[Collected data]
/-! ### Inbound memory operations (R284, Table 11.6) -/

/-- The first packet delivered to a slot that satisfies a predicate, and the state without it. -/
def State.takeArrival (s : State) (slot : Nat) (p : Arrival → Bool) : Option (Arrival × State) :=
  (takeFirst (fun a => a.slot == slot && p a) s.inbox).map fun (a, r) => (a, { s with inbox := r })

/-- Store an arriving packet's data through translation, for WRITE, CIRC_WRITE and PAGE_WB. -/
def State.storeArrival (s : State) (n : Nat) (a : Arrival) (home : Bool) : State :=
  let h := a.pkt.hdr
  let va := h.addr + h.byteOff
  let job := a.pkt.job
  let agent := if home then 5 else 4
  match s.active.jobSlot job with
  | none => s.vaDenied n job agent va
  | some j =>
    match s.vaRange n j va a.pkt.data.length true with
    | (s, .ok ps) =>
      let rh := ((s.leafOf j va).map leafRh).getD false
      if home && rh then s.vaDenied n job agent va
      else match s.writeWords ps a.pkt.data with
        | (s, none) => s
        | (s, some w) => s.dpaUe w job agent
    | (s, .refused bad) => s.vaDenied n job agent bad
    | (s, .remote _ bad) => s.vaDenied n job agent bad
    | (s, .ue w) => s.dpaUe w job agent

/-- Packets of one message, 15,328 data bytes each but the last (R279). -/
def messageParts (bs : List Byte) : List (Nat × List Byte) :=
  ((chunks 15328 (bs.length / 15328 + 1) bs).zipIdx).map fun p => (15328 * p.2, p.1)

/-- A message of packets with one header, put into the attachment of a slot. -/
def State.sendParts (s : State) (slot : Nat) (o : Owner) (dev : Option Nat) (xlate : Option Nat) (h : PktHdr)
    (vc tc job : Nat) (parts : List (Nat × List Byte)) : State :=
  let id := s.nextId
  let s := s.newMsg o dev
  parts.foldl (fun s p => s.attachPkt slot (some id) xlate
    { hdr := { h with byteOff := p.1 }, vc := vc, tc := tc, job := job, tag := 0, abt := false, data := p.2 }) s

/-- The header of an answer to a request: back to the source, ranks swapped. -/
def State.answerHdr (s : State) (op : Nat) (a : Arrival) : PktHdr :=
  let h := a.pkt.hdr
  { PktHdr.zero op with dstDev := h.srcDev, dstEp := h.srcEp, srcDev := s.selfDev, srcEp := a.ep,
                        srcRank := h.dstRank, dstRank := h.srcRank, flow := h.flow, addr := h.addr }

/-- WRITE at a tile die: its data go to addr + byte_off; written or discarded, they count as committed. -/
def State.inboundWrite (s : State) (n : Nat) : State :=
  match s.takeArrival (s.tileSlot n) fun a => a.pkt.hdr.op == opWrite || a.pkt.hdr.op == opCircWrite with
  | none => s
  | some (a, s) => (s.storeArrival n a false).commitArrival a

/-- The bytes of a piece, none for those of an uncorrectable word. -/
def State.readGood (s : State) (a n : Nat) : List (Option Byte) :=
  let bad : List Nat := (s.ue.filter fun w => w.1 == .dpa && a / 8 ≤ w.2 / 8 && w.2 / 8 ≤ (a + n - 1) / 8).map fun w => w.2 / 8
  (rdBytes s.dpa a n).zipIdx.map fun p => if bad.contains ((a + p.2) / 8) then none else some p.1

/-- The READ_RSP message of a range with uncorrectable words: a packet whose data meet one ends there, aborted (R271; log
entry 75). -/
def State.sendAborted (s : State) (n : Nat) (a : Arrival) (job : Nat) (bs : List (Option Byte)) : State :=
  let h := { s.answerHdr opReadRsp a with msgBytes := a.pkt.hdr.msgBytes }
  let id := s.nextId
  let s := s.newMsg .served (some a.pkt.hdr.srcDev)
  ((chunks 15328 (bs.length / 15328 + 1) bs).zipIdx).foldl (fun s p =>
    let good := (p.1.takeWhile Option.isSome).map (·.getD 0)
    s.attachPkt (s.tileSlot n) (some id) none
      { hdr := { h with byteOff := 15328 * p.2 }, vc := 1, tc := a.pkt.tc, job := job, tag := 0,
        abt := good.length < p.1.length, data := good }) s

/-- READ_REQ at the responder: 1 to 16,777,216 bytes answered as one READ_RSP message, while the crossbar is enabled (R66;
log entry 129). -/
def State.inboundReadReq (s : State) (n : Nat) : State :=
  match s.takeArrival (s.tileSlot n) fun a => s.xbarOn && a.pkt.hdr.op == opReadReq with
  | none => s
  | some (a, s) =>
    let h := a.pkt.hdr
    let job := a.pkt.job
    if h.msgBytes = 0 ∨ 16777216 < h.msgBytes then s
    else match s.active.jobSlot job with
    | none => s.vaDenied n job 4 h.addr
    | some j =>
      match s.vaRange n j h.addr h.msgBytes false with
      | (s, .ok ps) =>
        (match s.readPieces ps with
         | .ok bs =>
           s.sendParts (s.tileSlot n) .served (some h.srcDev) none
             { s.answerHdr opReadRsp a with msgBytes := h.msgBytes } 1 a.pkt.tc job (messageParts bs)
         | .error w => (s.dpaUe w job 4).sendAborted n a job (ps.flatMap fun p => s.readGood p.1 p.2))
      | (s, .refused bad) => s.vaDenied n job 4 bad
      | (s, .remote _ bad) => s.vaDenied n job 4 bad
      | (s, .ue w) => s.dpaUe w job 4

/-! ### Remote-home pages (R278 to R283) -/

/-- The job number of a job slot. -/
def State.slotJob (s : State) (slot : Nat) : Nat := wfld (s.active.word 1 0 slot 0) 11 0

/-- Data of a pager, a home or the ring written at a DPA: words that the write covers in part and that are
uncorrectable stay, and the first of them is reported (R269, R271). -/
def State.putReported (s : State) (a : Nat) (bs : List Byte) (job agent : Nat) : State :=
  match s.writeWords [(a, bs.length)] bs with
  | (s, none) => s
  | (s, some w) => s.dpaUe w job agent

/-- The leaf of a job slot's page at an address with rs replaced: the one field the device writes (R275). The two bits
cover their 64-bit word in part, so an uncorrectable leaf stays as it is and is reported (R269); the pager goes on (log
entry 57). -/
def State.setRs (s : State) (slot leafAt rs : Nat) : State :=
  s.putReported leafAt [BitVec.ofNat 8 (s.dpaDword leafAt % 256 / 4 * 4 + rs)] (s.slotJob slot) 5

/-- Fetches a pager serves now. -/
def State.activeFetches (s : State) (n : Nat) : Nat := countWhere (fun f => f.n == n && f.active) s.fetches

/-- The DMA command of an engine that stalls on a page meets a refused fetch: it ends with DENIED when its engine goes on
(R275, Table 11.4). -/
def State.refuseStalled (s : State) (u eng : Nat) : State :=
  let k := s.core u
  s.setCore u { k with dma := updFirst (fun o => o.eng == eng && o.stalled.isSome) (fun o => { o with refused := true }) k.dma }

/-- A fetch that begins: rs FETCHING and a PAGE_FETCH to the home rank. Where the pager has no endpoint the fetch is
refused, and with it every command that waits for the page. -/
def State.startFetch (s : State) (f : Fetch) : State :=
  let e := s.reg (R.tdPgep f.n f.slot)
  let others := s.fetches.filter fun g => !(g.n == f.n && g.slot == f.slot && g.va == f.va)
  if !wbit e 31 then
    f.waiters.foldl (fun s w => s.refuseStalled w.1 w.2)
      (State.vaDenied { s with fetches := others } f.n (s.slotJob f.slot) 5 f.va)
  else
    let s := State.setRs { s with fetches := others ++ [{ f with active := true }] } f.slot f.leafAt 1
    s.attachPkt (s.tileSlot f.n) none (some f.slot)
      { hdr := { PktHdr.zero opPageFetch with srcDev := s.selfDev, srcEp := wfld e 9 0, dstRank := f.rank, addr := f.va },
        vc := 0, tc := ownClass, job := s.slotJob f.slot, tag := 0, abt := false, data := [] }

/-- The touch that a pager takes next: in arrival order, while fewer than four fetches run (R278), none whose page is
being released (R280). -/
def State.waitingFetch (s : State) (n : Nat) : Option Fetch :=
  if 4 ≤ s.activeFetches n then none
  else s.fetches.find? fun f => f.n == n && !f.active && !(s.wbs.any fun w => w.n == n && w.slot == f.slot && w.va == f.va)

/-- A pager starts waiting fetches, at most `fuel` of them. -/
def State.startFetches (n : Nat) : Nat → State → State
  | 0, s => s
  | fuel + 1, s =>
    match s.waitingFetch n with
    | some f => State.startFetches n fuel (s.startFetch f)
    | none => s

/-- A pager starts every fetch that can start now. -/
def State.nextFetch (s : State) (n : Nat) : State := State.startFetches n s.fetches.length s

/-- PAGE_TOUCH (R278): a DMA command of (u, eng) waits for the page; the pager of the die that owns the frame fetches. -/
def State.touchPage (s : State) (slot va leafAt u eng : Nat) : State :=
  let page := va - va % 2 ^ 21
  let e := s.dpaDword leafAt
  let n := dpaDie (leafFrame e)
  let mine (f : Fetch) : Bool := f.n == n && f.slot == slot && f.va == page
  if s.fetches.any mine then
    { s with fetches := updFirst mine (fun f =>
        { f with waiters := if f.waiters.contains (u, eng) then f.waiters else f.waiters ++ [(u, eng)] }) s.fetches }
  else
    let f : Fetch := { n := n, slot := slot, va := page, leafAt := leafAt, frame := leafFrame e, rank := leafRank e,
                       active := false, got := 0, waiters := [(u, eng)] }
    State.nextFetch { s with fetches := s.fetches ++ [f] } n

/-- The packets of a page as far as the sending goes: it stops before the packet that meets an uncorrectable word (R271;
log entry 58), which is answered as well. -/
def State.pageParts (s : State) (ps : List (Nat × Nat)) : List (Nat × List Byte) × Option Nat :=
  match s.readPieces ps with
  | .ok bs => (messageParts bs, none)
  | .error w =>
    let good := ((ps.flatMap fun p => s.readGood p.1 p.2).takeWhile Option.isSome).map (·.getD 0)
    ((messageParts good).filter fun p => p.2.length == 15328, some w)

▸ **EXERCISE DIRECTIONS**: Using only the entries above, output the line with "let bad : List", the line with "(rdBytes s.dpa a", and all lines between them, exactly as they stand.

▸ **FINISHED EXERCISE**:
  let bad : List Nat := (s.ue.filter fun w => w.1 == .dpa && a / 8 ≤ w.2 / 8 && w.2 / 8 ≤ (a + n - 1) / 8).map fun w => w.2 / 8
  (rdBytes s.dpa a n).zipIdx.map fun p => if bad.contains ((a + p.2) / 8) then none else some p.1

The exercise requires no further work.